Nearly Half Of Chicago Residents Can't Afford Their Housing
By Stephen Gossett in News on Jun 16, 2016 4:29PM
Getty Images; Photo: Joe Raedle
The study also finds that city residents consider housing affordability a serious problem at rates higher than national responders: 73 percent among Chicago residents compared to 60 percent nationally. (Oddly, just 58 percent of suburban Chicago residents considered it a serious problem, which is a bit lower than the national average.)
The study also found disparities in how groups view the housing crisis along local, racial lines. African-Americans are particularly skeptical about a housing rebound. Among African-Americans in the Chicagoland area, a mere 12 percent believe the crisis is over; and more than double that number (26 percent) believe the worst is yet to hit. Comparatively, 21 percent of Hispanics and 31 percent of whites consider the crisis is over; and 19 percent of Hispanics and 14 percent of whites say the worst is yet to come.
"Housing is more than shelter; research shows that stable, affordable housing is a lifeline to educational success, health and well-being and economic security," MacArthur President Julia Stasch said in a press release. "There is a solid foundation of helpful policies, but more needs to be done to preserve and increase the supply of affordable housing and to address the loss of income that contributes to increased demand."
Chicagoans agree that more needs to be done, too, according to the study.
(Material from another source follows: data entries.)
-- ==== Sys2Proof/Machine/Port.lean ====
section
/-! DEFINITION. A host port: its addresses, the neighbour cache, pauses, and how a frame leaves it (03
R73-R81, R118-R120). -/

namespace Sys2Proof.Machine

/-- Kinds of `OutEv.eth`. -/
def ethLldp : Nat := 0
def ethArpReply : Nat := 1
def ethArpGratuitous : Nat := 2
def ethNaReply : Nat := 3
def ethNaUnsolicited : Nat := 4
def ethArpRequest : Nat := 5
def ethNeighbourSolicit : Nat := 6
def ethEchoReply : Nat := 7
def ethPause : Nat := 8
def ethPauseEnd : Nat := 9
def ethDadProbe : Nat := 10
/-- A datagram of a relayed session (14 R431). -/
def ethRelayed : Nat := 11

def getEth (s : State) (p : Nat) : Eth := tgetD s.eth p {}

def setEth (p : Nat) (e : Eth) (s : State) : State := { s with eth := tput s.eth p e }

/-! ### Options and addresses in use -/

/-- A field of ETH_CFG as latched (03 R118). -/
def Eth.opt (e : Eth) (lo w : Nat) : Nat := fld e.cfg.toNat lo w
def Eth.macsec (e : Eth) : Bool := bitAt e.cfg.toNat 11
def Eth.lldp (e : Eth) : Bool := bitAt e.cfg.toNat 12
def Eth.vlan (e : Eth) : Bool := bitAt e.cfg.toNat 13
def Eth.pfcEn (e : Eth) : Nat := e.opt 16 8
def Eth.pcp (e : Eth) : Nat := e.opt 24 3
def Eth.vid (e : Eth) : Nat := e.opt 28 12
def Eth.udpPort (e : Eth) : Nat := e.opt 40 16

/-- Words of the address table in use (03 R120). -/
def Eth.addrLo (e : Eth) (i : Nat) : Nat := (tgetD e.addr (2 * i) 0).toNat
def Eth.addrHi (e : Eth) (i : Nat) : Nat := (tgetD e.addr (2 * i + 1) 0).toNat
def Eth.mac (e : Eth) : Nat := e.addrLo 0 % 2 ^ 48

/-- IP MTU, held inside its limits (03 R81, R120). -/
def Eth.mtu (e : Eth) : Nat := clampN 1500 9216 (fld (tgetD e.addr 12 1500).toNat 0 14)

/-- The link-local address by modified EUI-64 (03 R77). -/
def Eth.linkLocal (e : Eth) : Nat :=
  0xFE80 * 2 ^ 112 + ((e.mac >>> 24) ^^^ 0x020000) * 2 ^ 40 + 0xFFFE * 2 ^ 24 + e.mac % 2 ^ 24

/-- The IPv4 address, when valid. -/
def Eth.v4 (e : Eth) : List Nat := if bitAt (e.addrLo 1) 63 then [fld (e.addrLo 1) 0 32] else []

/-- The IPv6 addresses: link-local, and global when valid. -/
def Eth.v6 (e : Eth) : List Nat :=
  e.linkLocal :: (if bitAt (e.addrLo 5) 8 then [e.addrHi 3 * 2 ^ 64 + e.addrLo 3] else [])

/-- The addresses in use; a tentative or duplicate IPv6 address is not (03 R78). -/
def Eth.own (e : Eth) : List Nat := e.v4 ++ (if e.dad then [] else e.v6.filter fun a => !e.dupes.contains a)

/-- The partner's addresses on a port: its MAC first. Those that a HANDOVER has listed, else free values (14 R413,
R425; log 21). -/
def peerAddrs (s : State) (p : Nat) : List Nat :=
  tgetD s.pair.peerAddrs p ((List.range 4).map fun i => Config.peerAddr p i)

/-- The addresses that a port holds of its own, its MAC first. -/
def ownAddrs (s : State) (p : Nat) : List Nat := (getEth s p).mac :: (getEth s p).own

/-- The port answers for the address: its own while it holds them, and those it has taken over (03 R79, 14
R425, R428). -/
def answersFor (s : State) (p ip : Nat) : Bool :=
  (s.pair.addrHeld && (getEth s p).own.contains ip) || ((getEth s p).taken && (peerAddrs s p).tail.contains ip)

/-- An IPv6 address; IPv4 addresses are below 2^32. -/
def isV6 (ip : Nat) : Bool := decide (2 ^ 32 ≤ ip)

/-- Two addresses of `w` bits agree in the first `n`. -/
def samePrefix (w n a b : Nat) : Bool := a >>> (w - n) == b >>> (w - n)

/-- The neighbour that a destination is reached through: itself inside the prefix, else the gateway (03
R79). -/
def Eth.nextHop (e : Eth) (ip : Nat) : Option Nat :=
  if isV6 ip then
    if samePrefix 128 10 ip (0xFE80 * 2 ^ 112) then some ip
    else if bitAt (e.addrLo 5) 8 && samePrefix 128 (fld (e.addrLo 5) 0 7) ip (e.addrHi 3 * 2 ^ 64 + e.addrLo 3) then some ip
    else if bitAt (e.addrLo 5) 9 then some (e.addrHi 4 * 2 ^ 64 + e.addrLo 4) else none
  else if bitAt (e.addrLo 1) 63 && samePrefix 32 (fld (e.addrLo 1) 32 6) ip (fld (e.addrLo 1) 0 32) then some ip
  else if bitAt (e.addrLo 2) 63 then some (fld (e.addrLo 2) 0 32) else none

/-- The largest Tolyr frame of a port towards an address (03 R81). -/
def Eth.maxFrame (e : Eth) (ip : Nat) : Nat := min 9000 (e.mtu - (if isV6 ip then 48 else 28))

/-! ### Tolyr frames as bytes (03 R86, R89, R110) -/

/-- TYPE of a frame that the device sends. -/
def tolType : TolBody → Nat
  | .result _ _ _ _ _ => 0x11
  | .head _ _ _ => 0x12
  | .ack _ _ _ _ => 0x20
  | .keyUpdate _ _ => 0x03
  | .ping _ _ => 0x21
  | .close _ _ => 0x22
  | .pairMove _ _ _ _ _ _ => 0x30

/-- The body of a frame; a reliable one begins with its DSEQ. -/
def tolBody (dseq : W32) : TolBody → List Byte
  | .result q e off total f =>
    leBytes 4 dseq.toNat ++ leBytes 2 q ++ [0, 0] ++ leBytes 4 e.toNat ++ leBytes 4 off ++ leBytes 4 total ++ f
  | .head q h p => leBytes 4 dseq.toNat ++ leBytes 2 q ++ [0, 0] ++ leBytes 4 h.toNat ++ leBytes 4 p.toNat
  | .ack c w d r =>
    leBytes 4 c.toNat ++ leBytes 2 w ++ leBytes 1 r.length ++ [0] ++ leBytes 2 d ++ [0, 0]
      ++ (r.map fun x => leBytes 4 x.1.toNat ++ leBytes 4 x.2.toNat).flatten
  | .keyUpdate e resp => leBytes 4 dseq.toNat ++ leBytes 4 e.toNat ++ leBytes 1 (b2n resp) ++ List.replicate 7 0
  | .ping reply id => leBytes 8 id.toNat ++ leBytes 1 (b2n reply) ++ List.replicate 7 0
  | .close r st => leBytes 1 r ++ [0] ++ leBytes 2 st ++ List.replicate 4 0
  | .pairMove m k a b tx rx =>
    leBytes 4 m.toNat ++ leBytes 1 k ++ [0, 0, 0] ++ leBytes 8 a.toNat ++ leBytes 8 b.toNat ++ leBytes 4 tx.toNat
      ++ leBytes 4 rx.toNat

/-- The 16-byte header of a frame. -/
def tolHeader (type epoch sid seq bodyLen : Nat) : List Byte :=
  leBytes 1 1 ++ leBytes 1 type ++ leBytes 1 epoch ++ [0] ++ leBytes 4 sid ++ leBytes 4 seq ++ leBytes 2 bodyLen ++ [0, 0]

/-- A cleartext frame: SEQ and EPOCH are 0. -/
def clearFrame (type sid : Nat) (body : List Byte) : List Byte := tolHeader type 0 sid 0 body.length ++ body

/-- A fragment of a handshake message: FRAG_OFFSET, MSG_LEN, bytes. -/
def fragBody (off total : Nat) (b : List Byte) : List Byte := leBytes 4 off ++ leBytes 4 total ++ b

/-- Bytes of a record: header, body and tag. -/
def tolLen (b : TolBody) : Nat := 32 + (tolBody 0 b).length

/-! ### MACsec (03 R75, R76) -/

/-- The additional data of a secured frame (IEEE 802.1AE): destination and source address, then the SecTAG: its
EtherType, the TCI with SC, E and C set and the association number, the short length, the lower half of the packet
number, and the SCI. -/
def secAad (macs : Nat × Nat) (an pn sci len : Nat) : List Byte :=
  beBytes 6 macs.1 ++ beBytes 6 macs.2 ++ [0x88, 0xE5] ++ leBytes 1 (0x2C + an % 4)
    ++ leBytes 1 (if len < 48 then len else 0) ++ beBytes 4 pn ++ beBytes 8 sci

/-- The IV of GCM-AES-XPN-256: the salt XORed with SSCI and packet number. -/
def Sa.iv (a : Sa) (pn : Nat) : List Byte := xorBytes a.salt (beBytes 4 a.ssci ++ beBytes 8 pn)

/-- The ICV that an SA gives to the bytes behind the SecTAG. -/
def Sa.icv (a : Sa) (macs : Nat × Nat) (an pn sci : Nat) (b : List Byte) : List Byte :=
  gcmTag a.sak (a.iv pn) (secAad macs an pn sci b.length) (gcmCrypt a.sak (a.iv pn) b)

/-- The SCI of the port's transmit channel: its MAC address and port identifier 1. -/
def Eth.sci (e : Eth) : Nat := e.mac * 65536 + 1

/-- With MACSEC_EN every frame is secured, so a port without its transmit SA sends none (03 R75, R76). -/
def Eth.canSecure (e : Eth) : Bool := !e.macsec || (tget e.sas e.txAn).isSome

/-- LLDP and PFC frames are not secured. -/
def isPlain : OutEv → Bool
  | .eth _ k _ _ => [ethLldp, ethPause, ethPauseEnd].contains k
  | _ => false

/-! ### Frames that leave -/

/-- What a frame says of its way. -/
def netOf : OutEv → Net
  | .tolyr _ _ _ _ _ n | .accept _ _ _ _ _ n | .clearClose _ _ _ _ n | .eth _ _ _ n => n
  | _ => {}

def withNet (n : Net) : OutEv → OutEv
  | .tolyr i e q d b _ => .tolyr i e q d b n
  | .accept p sid off total f _ => .accept p sid off total f n
  | .clearClose p t r st _ => .clearClose p t r st n
  | .eth p k a _ => .eth p k a n
  | f => f

/-- The priority that a frame travels on: TOLYR_PCP for Tolyr, 0 for the others (03 R73). -/
def framePrio (e : Eth) : OutEv → Nat
  | .eth _ k _ _ => if k = ethRelayed then e.pcp else 0
  | _ => e.pcp

/-- Tolyr bytes of what leaves. -/
def frameLen : OutEv → Nat
  | .tolyr _ _ _ _ b _ => tolLen b
  | .accept _ _ _ _ f _ => 24 + f.length
  | .clearClose _ _ _ _ _ => 24
  | .eth _ k a _ => if k = ethRelayed then a.length else 0
  | _ => 0

/-- Destination and source MAC addresses of a frame: the neighbour's where it is resolved, else broadcast; the
partner's MAC for an address taken over (14 R425), and for an announcement the MAC that it names (log 85). -/
def frameMacs (s : State) (p : Nat) (f : OutEv) : Nat × Nat :=
  let e := getEth s p
  let n := netOf f
  let dst := ((e.nextHop (n.dest / 65536)).bind fun h => (tget e.neigh h).filter (·.resolved)).map (·.mac)
  let src := if e.taken && (peerAddrs s p).tail.contains n.src then (peerAddrs s p).headD 0 else e.mac
  match f with
  | .eth _ k a _ => (dst.getD 0xFFFFFFFFFFFF, if k = ethArpGratuitous ∨ k = ethNaUnsolicited then leAt (a.take 6).reverse 0 6 else src)
  | _ => (dst.getD 0xFFFFFFFFFFFF, src)

/-- The bytes of a frame before its payload: VLAN tag, EtherType and headers. -/
def frameHead (e : Eth) (f : OutEv) : List Byte :=
  let n := netOf f
  let kind := match f with
    | .eth _ k _ _ => if k = ethRelayed then 0 else if k = ethEchoReply then 1 else 2 + k
    | _ => 0
  (if e.vlan then [0x81, 0] ++ beBytes 2 (framePrio e f * 8192 + e.vid) else [])
    ++ Config.packetHead kind n.src n.dest e.udpPort n.bytes.length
Seventy percent of city residents responded that either "a great deal or a fair amount" can be achieved; and the same percentage claimed that elected leaders, at the federal level, need to address housing affordability.
The study defined affordability along the same parameters as the Department of Housing and Urban Development, which requires a household to spend no more than 30 percent of income on rent and utilities in order to be considered affordable. Finding were based on interviews by conducted by Hart Research Associates with 1,200 adults throughout the country plus 303 adults in Chicago and 300 adults in the Chicago suburbs.
The news arrives less than a month after another study concluded that Chicago households need to earn $76,000 annually in order to afford rent.